# Silent iBook update



## ksv (Apr 22, 2003)

900 MHz models and new Apple Store layout 

http://www.apple.com/
http://www.apple.com/ibook/
http://store.apple.com/


----------



## fryke (Apr 22, 2003)

Yep, just noticed, too and posted to http://macnews.net.tc - kinda surprised me this morning. Oh, it's Tuesday. ;-)


----------



## Ugg (Apr 22, 2003)

A sleeper Tuesday, hmm, I wonder why such little fanfare about it?  Does this mean that the PBs are about to be upgraded too?  One has to wonder a little bit......


----------



## rhale1 (Apr 22, 2003)

Haven't the last 2 iBook updates been quiet?
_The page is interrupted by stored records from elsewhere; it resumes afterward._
-- ==== Sys2Proof/Machine/Ops.lean ====
section
/-! DEFINITION. The shared operations: memory, registers, raising a fault, the conditions checked before a form executes, completing an
instruction, and fetching one. -/

namespace Sys2Proof.Machine

/-! ## Memory as a list of cells -/

/-- What an address that is not listed reads as. DESIGN CHOICE (log 7). -/
def unlistedByte : Byte := 0

/-- The byte at an address. -/
def readCells : List Host.Cell → Nat → Byte
  | [], _ => unlistedByte
  | (a, b) :: rest, at' => if a = at' then b else readCells rest at'

/-- Writes a byte, keeping the addresses strictly rising and no listed byte equal to what an unlisted address reads as. -/
def writeCells : List Host.Cell → Nat → Byte → List Host.Cell
  | [], at', v => if v = unlistedByte then [] else [(at', v)]
  | (a, b) :: rest, at', v =>
    if at' < a then
      (if v = unlistedByte then (a, b) :: rest else (at', v) :: (a, b) :: rest)
    else if at' = a then
      (if v = unlistedByte then rest else (a, v) :: rest)
    else (a, b) :: writeCells rest at' v

/-- The canonical form from address `lo` up: addresses strictly rising and below 2^64, no byte equal to the unlisted one. -/
def cellsWfFrom (lo : Nat) : List Host.Cell → Bool
  | [] => true
  | (a, b) :: rest => lo ≤ a && a < 2 ^ 64 && b != unlistedByte && cellsWfFrom (a + 1) rest

/-- The canonical form of a memory. -/
def Memory.wf (m : List Host.Cell) : Bool := cellsWfFrom 0 m

/-- The byte of memory at a linear address. -/
def State.byteAt (s : State) (a : Nat) : Byte := readCells s.mem a

/-- Stores bytes from address `a` up; a byte that would lie at or above 2^64 is not stored. No form uses it (20_memory.md R54): it
stands for the world outside that places a program (log 4). -/
def State.storeBytes (s : State) (a : Nat) : List Byte → State
  | [] => s
  | b :: rest =>
    (if a < 2 ^ 64 then { s with mem := writeCells s.mem a b } else s).storeBytes (a + 1) rest

/-! ## Which addresses can be read -/

/-- Whether a linear address is canonical: it fits in 64 bits, and its bits from 63 down to the top implemented one are equal
(20_memory.md R55). PRESUMED (log 8), log 9. -/
def canonicalAddress (w : LinearWidth) (a : Nat) : Bool :=
  decide (a < 2 ^ (w.bits - 1)) || (decide (2 ^ 64 - 2 ^ (w.bits - 1) ≤ a) && decide (a < 2 ^ 64))

/-- Whether a region keeps privilege level `cpl` from reading (60_exceptions.md R191). -/
def Barrier.blocks (cpl : BitVec 2) : Barrier → Bool
  | .notPresent => true
  | .supervisorOnly => cpl == 3#2
  | .reservedBit => true

/-- Whether an address lies in a region. -/
def Region.covers (r : Region) (a : Nat) : Bool := decide (r.base ≤ a) && decide (a < r.base + r.size)

/-- Whether the page of an address can be read at the current privilege level (60_exceptions.md R191). -/
def State.readableAt (s : State) (a : Nat) : Bool :=
  s.regions.all fun r => !(r.covers a && r.barrier.blocks s.cpl)

/-- All `n` bytes from `a` are canonical. -/
def State.canonicalRange (s : State) (a : Nat) : Nat → Bool
  | 0 => true
  | n + 1 => canonicalAddress s.cfg.linearWidth a && s.canonicalRange (a + 1) n

/-- All `n` bytes from `a` can be read. -/
def State.readableRange (s : State) (a : Nat) : Nat → Bool
  | 0 => true
  | n + 1 => s.readableAt a && s.readableRange (a + 1) n

/-- `Accessible(addr, n)` (20_memory.md R60). -/
def State.accessible (s : State) (a n : Nat) : Bool := s.canonicalRange a n && s.readableRange a n

/-- The value of `n` bytes from `a`: bits [8i+7:8i] are the byte at `a + i` (20_memory.md R56). -/
def State.memValue (s : State) (a n : Nat) : Vec := pack 8 (fun i => s.byteAt (a + i)) n

/-! ## Registers -/

/-- `V[n]` (10_state.md R20). -/
def State.vec (s : State) (n : BitVec 5) : Vec := s.v[n.toNat]'n.isLt

/-- `MM[n]` (10_state.md R23). -/
def State.mmReg (s : State) (n : BitVec 3) : Quad := s.mm[n.toNat]'n.isLt

/-- `K[n]` (10_state.md R25). -/
def State.opmask (s : State) (n : BitVec 3) : Quad := s.k[n.toNat]'n.isLt

/-- `x[n]` (10_state.md R28). -/
def State.gpr (s : State) (n : BitVec 4) : Quad := s.x[n.toNat]'n.isLt

/-- `V[n] <- val` (10_state.md R22). -/
def State.setVec (s : State) (n : BitVec 5) (val : Vec) : State := { s with v := s.v.set n.toNat val n.isLt }

/-- `MM[n] <- val` (10_state.md R23). -/
def State.setMm (s : State) (n : BitVec 3) (val : Quad) : State := { s with mm := s.mm.set n.toNat val n.isLt }

/-- `pc <- val`. -/
def State.setPc (s : State) (val : Quad) : State := { s with pc := val }

/-! ## Raising a fault -/

/-- `raise #XX(code)` (00_scope.md R15, 60_exceptions.md R196, R197): the step ends with the fault, which reports the address of the
instruction's first byte; no state changes and no handler is entered (log 11). Nothing returns from it (R198). -/
def raise (e : Quad → Fault) (s : State) : Out := .fault (e s.pc)

/-- The vector number of a fault (60_exceptions.md R183). -/
def Fault.vector : Fault → Nat
  | .invalidOpcode _ => 6
  | .deviceNotAvailable _ => 7
  | .stackSegment _ => 12
  | .generalProtection _ => 13
  | .pageFault _ _ _ => 14
  | .x87Error _ => 16
  | .alignmentCheck _ => 17

/-- The error code of a fault, where it has one (60_exceptions.md R183). -/
def Fault.errorCode : Fault → Option (BitVec 32)
  | .invalidOpcode _ => none
  | .deviceNotAvailable _ => none
  | .stackSegment _ => some 0
  | .generalProtection _ => some 0
  | .pageFault _ code _ => some code
  | .x87Error _ => none
  | .alignmentCheck _ => some 0

/-- The instruction pointer a fault reports (60_exceptions.md R197). -/
def Fault.rip : Fault → Quad
  | .invalidOpcode rip => rip
  | .deviceNotAvailable rip => rip
  | .stackSegment rip => rip
  | .generalProtection rip => rip
  | .pageFault rip _ _ => rip
  | .x87Error rip => rip
  | .alignmentCheck rip => rip

/-! ## The conditions checked before a form executes -/

/-- Forms 1 and 2 test CR0.EM (60_exceptions.md R186). -/
def testsEm : Form → Bool
  | .mm => true
  | .xmm => true
  | .vexXmm => false
  | .vexYmm => false
  | .evexXmm => false
  | .evexYmm => false
  | .evexZmm => false

/-- Form 1 tests for a pending x87 exception (60_exceptions.md R188). -/
def testsX87 : Form → Bool
  | .mm => true
  | .xmm => false
  | .vexXmm => false
  | .vexYmm => false
  | .evexXmm => false
  | .evexYmm => false
  | .evexZmm => false

/-- The width of vector register a form needs, in bits (41_vpmuludq_vex.md R131, 42_vpmuludq_evex.md R152, R153); none for form 1. -/
def neededMaxVl : Form → Nat
  | .mm => 0
  | .xmm => 128
  | .vexXmm => 128
  | .vexYmm => 256
  | .evexXmm => 128
  | .evexYmm => 256
  | .evexZmm => 512

/-- Every cause of #UD that the state decides, or the encoding (`illegal`) (60_exceptions.md R184, R185, R186, R192). -/
def udCondition (f : Form) (illegal : Bool) (s : State) : Bool :=
  illegal || !featureAvailable s.cfg f || !s.osEnabled f || (testsEm f && s.em)

/-- Steps (1) to (3) of the order of 60_exceptions.md R195: #UD, #NM, #MF; then the form goes on with `k`. Outside 64-bit mode every
form is refused (30_encoding.md R96), and one wider than MAXVL is (log 16). -/
def gated (f : Form) (illegal : Bool) (s : State) (k : Out) : Out :=
  if s.mode64 = false then .refused .outside64BitMode
  else if udCondition f illegal s then raise .invalidOpcode s
  else if s.ts then raise .deviceNotAvailable s
  else if testsX87 f && s.x87ExceptionPending then raise .x87Error s
  else if s.cfg.maxvl.bits < neededMaxVl f then .refused .vectorFileTooNarrow
  else k

/-! ## Reading a memory operand -/

/-- The segment an operand is reached through (30_encoding.md R89). -/
inductive Segment where
  | ss
  | ds
  deriving DecidableEq, Repr

/-- The alignment rule of a memory operand (20_memory.md R57). -/
inductive Alignment where
  /-- none (forms 3 to 7) -/
  | any
  /-- 16 bytes, else #GP(0) (form 2) -/
  | sixteen
  /-- 8 bytes when alignment checking is on, else #AC(0) (form 1) -/
  | checkedEight
  deriving DecidableEq, Repr

/-- One read of a memory operand. -/
structure Access where
  /-- the linear address -/
  addr : Quad
  /-- the size in bytes -/
  bytes : Nat
  segment : Segment
  alignment : Alignment
  deriving DecidableEq, Repr

/-- The fault for an address that is not canonical (60_exceptions.md R189). -/
def Segment.addressFault : Segment → Quad → Fault
  | .ss => .stackSegment
  | .ds => .generalProtection

/-- #GP(0) for form 2's misaligned operand (60_exceptions.md R190). -/
def Access.misaligned16 (a : Access) : Bool := a.alignment == .sixteen && a.addr.toNat % 16 != 0

/-- #AC(0) for form 1's misaligned operand (60_exceptions.md R190). -/
def Access.misaligned8 (a : Access) : Bool := a.alignment == .checkedEight && a.addr.toNat % 8 != 0

/-- The first condition of steps (4) to (6) of 60_exceptions.md R195 that holds: misalignment, a bad address, an unreadable page, an
alignment check (log 15). -/
def Access.fault? (a : Access) (s : State) : Option Fault :=
  if a.misaligned16 then some (.generalProtection s.pc)
  else if !s.canonicalRange a.addr.toNat a.bytes then some (a.segment.addressFault s.pc)
  else if !s.readableRange a.addr.toNat a.bytes then
    some (.pageFault s.pc (Config.pageFaultCode s.pc a.addr a.bytes) (Config.pageFaultAddress s.pc a.addr a.bytes))
  else if s.alignmentCheckEnabled && a.misaligned8 then some (.alignmentCheck s.pc)
  else none

/-- `MemRead(addr, n)` with its faults (00_scope.md R15, 20_memory.md R60). -/
def Access.load (a : Access) (s : State) : Except Fault Vec :=
  match a.fault? s with
  | some f => .error f
  | none => .ok (s.memValue a.addr.toNat a.bytes)

/-- Goes on with the value read, or ends with the fault. -/
def withValue (r : Except Fault Vec) (k : Vec → Out) : Out :=
  match r with
  | .ok v => k v
  | .error f => .fault f

/-! ## Completing an instruction -/

/-- `pc <- pc + len` on a state whose results are written; a program that would wrap is refused (10_state.md R30, 92 D8). -/
def retire (len : Nat) (s : State) : Out :=
  if s.pc.toNat + len < 2 ^ 64 then .next (s.setPc (s.pc + BitVec.ofNat 64 len)) else .refused .programWraps

/-! ## Fetching -/

/-- The bytes from `a` up, at most `n`, as far as they can be read (20_memory.md R68; log 12). -/
def State.bytesFrom (s : State) (a : Nat) : Nat → List Byte
  | 0 => []
  | n + 1 =>
    if canonicalAddress s.cfg.linearWidth a && s.readableAt a then s.byteAt a :: s.bytesFrom (a + 1) n else []

/-- The bytes the decoder is given: at most fifteen from `pc` (30_encoding.md R92, R93). -/
def State.fetchWindow (s : State) : List Byte := s.bytesFrom s.pc.toNat maxInstrLen

/-- The instruction at `pc`, or how the step ends without one: #UD for an invalid encoding, a refusal for bytes out of scope, longer
than fifteen bytes or unreadable (30_encoding.md R93, R94; 93 U20; log 12, log 13). -/
def fetch (s : State) : Except Out Instr :=
  if s.mode64 = false then .error (.refused .outside64BitMode)
  else
    match decode s.fetchWindow with
    | .instr i _ => .ok i
    | .invalid => .error (raise .invalidOpcode s)
    | .refused why => .error (.refused (.notInScope why))
    | .incomplete =>
      if s.fetchWindow.length = maxInstrLen then .error (.refused .instructionTooLong)
      else .error (.refused .fetchNotReadable)

/-! ## Placing a program -/

/-- What boot software must have done before the forms are usable (70_reset_and_hazards.md R222): 64-bit mode entered, CR0.EM and
CR0.TS clear, CR4.OSFXSR and CR4.OSXSAVE set, XCR0[2:1] and XCR0[7:5] set; every other bit as it was (log 4). -/
def State.enableForms (s : State) : State :=
  { s with
    mode64 := true
    cr0 := s.cr0 &&& ~~~0xC
    cr4 := s.cr4 ||| 0x40200
    xcr0 := s.xcr0 ||| 0xE6 }

/-- Boot software's enabling, then the bytes of an opcode-table word at `pc` (log 4, log 18). -/
def State.placeTableWord (s : State) (nbits w : Nat) : State :=
  s.enableForms.storeBytes s.pc.toNat (tableBytes nbits w)

end Sys2Proof.Machine
end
Seems odd, no big announcement for a big product. (But, then again, it is only processor and HD).


----------



## bjurusik (Apr 22, 2003)

No Airport Extreme or Bluetooth!?!?  I was going to buy one this summer, but they don't have these features ... what gives?  I surely doubt they are going to upgrade them again in July or August.


----------



## kendall (Apr 22, 2003)

> _Originally posted by bjurusik _
> *No Airport Extreme or Bluetooth!?!?  I was going to buy one this summer, but they don't have these features ... what gives?  I surely doubt they are going to upgrade them again in July or August. *



The iBook is the lowend consumer portable.  If they load it up with AE, Bluetooth and some other goodies, what's going to make you buy the 12" PB over it?  Probably only a Super Drive if you need one.
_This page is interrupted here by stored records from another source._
-- ==== Sys2Proof/Laws/Ops.lean ====
section
/-! SUPPORT. For each shared operation, once, everything it can do. -/

namespace Sys2Proof.Machine

/-! ## The checks before a form executes -/

/-- The checks pass exactly when the state is ready, the encoding legal, and the rest answers. -/
theorem gated_next {f : Form} {illegal : Bool} {s t : State} {k : Out} :
    gated f illegal s k = .next t ↔ s.ready f = true ∧ illegal = false ∧ k = .next t := by
  unfold gated State.ready raise
  cases illegal <;> cases hm : s.mode64 <;> cases hu : udCondition f false s <;> cases ht : s.ts <;>
    cases hx : (testsX87 f && s.x87ExceptionPending) <;>
    by_cases hw : s.cfg.maxvl.bits < neededMaxVl f <;>
    simp_all [udCondition, Nat.not_le.mpr, Nat.not_lt.mpr]

/-- A ready state and a legal encoding pass the checks. -/
theorem gated_of_ready {f : Form} {s : State} (k : Out) (h : s.ready f = true) : gated f false s k = k := by
  unfold State.ready at h
  simp only [Bool.and_eq_true, Bool.not_eq_true', decide_eq_true_eq] at h
  obtain ⟨⟨⟨⟨h1, h2⟩, h3⟩, h4⟩, h5⟩ := h
  simp [gated, h1, h2, h3, h4, Nat.not_lt.mpr h5]

/-- The checks read only the parameters, the mode and the control bits. -/
theorem udCondition_congr {f : Form} {illegal : Bool} {s t : State} (hc : t.cfg = s.cfg) (h0 : t.cr0 = s.cr0)
    (h4 : t.cr4 = s.cr4) (hx : t.xcr0 = s.xcr0) : udCondition f illegal t = udCondition f illegal s := by
  cases f <;> simp [udCondition, State.osEnabled, State.em, State.osfxsr, State.osxsave, State.avxStateEnabled,
    State.avx512StateEnabled, hc, h0, h4, hx]

/-! ## Reading an operand -/

/-- A read answers its value exactly when no condition stops it. -/
theorem Access.load_ok {a : Access} {s : State} {v : Vec} :
    a.load s = .ok v ↔ a.fault? s = none ∧ v = s.memValue a.addr.toNat a.bytes := by
  unfold Access.load
  cases h : a.fault? s <;> simp [eq_comm]

/-- No condition stops a permitted read, and only such a read. -/
theorem Access.fault?_eq_none {a : Access} {s : State} : a.fault? s = none ↔ a.permitted s = true := by
  unfold Access.fault? Access.permitted
  cases a.misaligned16 <;> cases s.canonicalRange a.addr.toNat a.bytes <;>
    cases s.readableRange a.addr.toNat a.bytes <;> cases (s.alignmentCheckEnabled && a.misaligned8) <;> simp

/-- A permitted read answers the bytes of memory. -/
theorem Access.load_of_permitted {a : Access} {s : State} (h : a.permitted s = true) :
    a.load s = .ok (s.memValue a.addr.toNat a.bytes) :=
  Access.load_ok.mpr ⟨Access.fault?_eq_none.mpr h, rfl⟩

/-- Going on with a value answers a next state only when there is one. -/
theorem withValue_next {r : Except Fault Vec} {k : Vec → Out} {t : State} :
    withValue r k = .next t ↔ ∃ v, r = .ok v ∧ k v = .next t := by
  cases r <;> simp [withValue]

@[simp] theorem withValue_ok (v : Vec) (k : Vec → Out) : withValue (.ok v) k = k v := rfl
@[simp] theorem withValue_error (f : Fault) (k : Vec → Out) : withValue (.error f) k = .fault f := rfl

/-! ## Completing -/

/-- Completing moves `pc` past the instruction, and only below 2^64. -/
theorem retire_next {len : Nat} {s t : State} :
    retire len s = .next t ↔ s.pc.toNat + len < 2 ^ 64 ∧ t = s.setPc (s.pc + BitVec.ofNat 64 len) := by
  unfold retire
  split
  · next h => exact ⟨fun e => ⟨h, (Host.Outcome.next.inj e).symm⟩, fun e => by rw [e.2]⟩
  · next h => exact ⟨nofun, fun e => absurd e.1 h⟩

/-- Completing below 2^64. -/
theorem retire_of_lt {len : Nat} {s : State} (h : s.pc.toNat + len < 2 ^ 64) :
    retire len s = .next (s.setPc (s.pc + BitVec.ofNat 64 len)) := if_pos h

/-! ## Fetching -/

/-- An instruction is fetched only in 64-bit mode, and it is the decoder's reading of the window at `pc`. -/
theorem fetch_ok {s : State} {i : Instr} :
    fetch s = .ok i ↔ s.mode64 = true ∧ ∃ rest, decode s.fetchWindow = .instr i rest := by
  unfold fetch
  cases hm : s.mode64
  · simp
  · cases hd : decode s.fetchWindow with
    | instr j rest => simp [eq_comm]
    | invalid => simp
    | refused why => simp
    | incomplete => simp; split <;> simp

/-- The window is at most fifteen bytes. -/
theorem bytesFrom_length (s : State) (a n : Nat) : (s.bytesFrom a n).length ≤ n := by
  induction n generalizing a with
  | zero => simp [State.bytesFrom]
  | succ n ih =>
    simp only [State.bytesFrom]
    split
    · simpa using ih (a + 1)
    · simp

end Sys2Proof.Machine
end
MHz for MHz, the G3 is faster than the G4 with no L3 cache on non Altivec operations.  I want to see some benchmarks against the 12" PB!


----------



## monktus (Apr 22, 2003)

Hmm, I noticed that the UK store still has the old layout.


----------



## ddma (Apr 22, 2003)

Although the new iBook is running at 900MHz, please don't forget the 100MHz system bus speed! It's no way faster than the PowerBook 867's 133MHz system bus.


----------



## bjurusik (Apr 22, 2003)

Sure it's the low end model, but AE is their new technology, they should get it out there.  I mean, even the new iMacs have AE and Bluetooth, and they are just consumer products.  To me, it doesn't make much sense to put AE in desktops, it's not that hard usually to run a cord to it.  On the other hand, this is supposed to be the year of the laptops.  I want something small and portable without sacrificing features.  Would it honestly have cost that much more to add Bluetooth or AE, no.  Definitely not work the $700 more that the 12" AL is over the iBook.


----------



## Snowball (Apr 22, 2003)

Amen to that, bjurusik. I think Apple really should have done more than processor speed bumps. Usually when new products come out on their webpage I say to myself "Wow, that's cool!" but today I just felt...well, nothing impressed me frankly. I guess the current iBook owners have nothing to worry about, as there weren't any substantial hardware upgrades, pretty much only a minimal processor speed bump. I know iBook sales would eat at PowerBook sales if they revved the G3 to 1 GHz, but would that be so bad? Apple would still be making money...the G3 has been at 1GHz for longer than the G4, hasn't it?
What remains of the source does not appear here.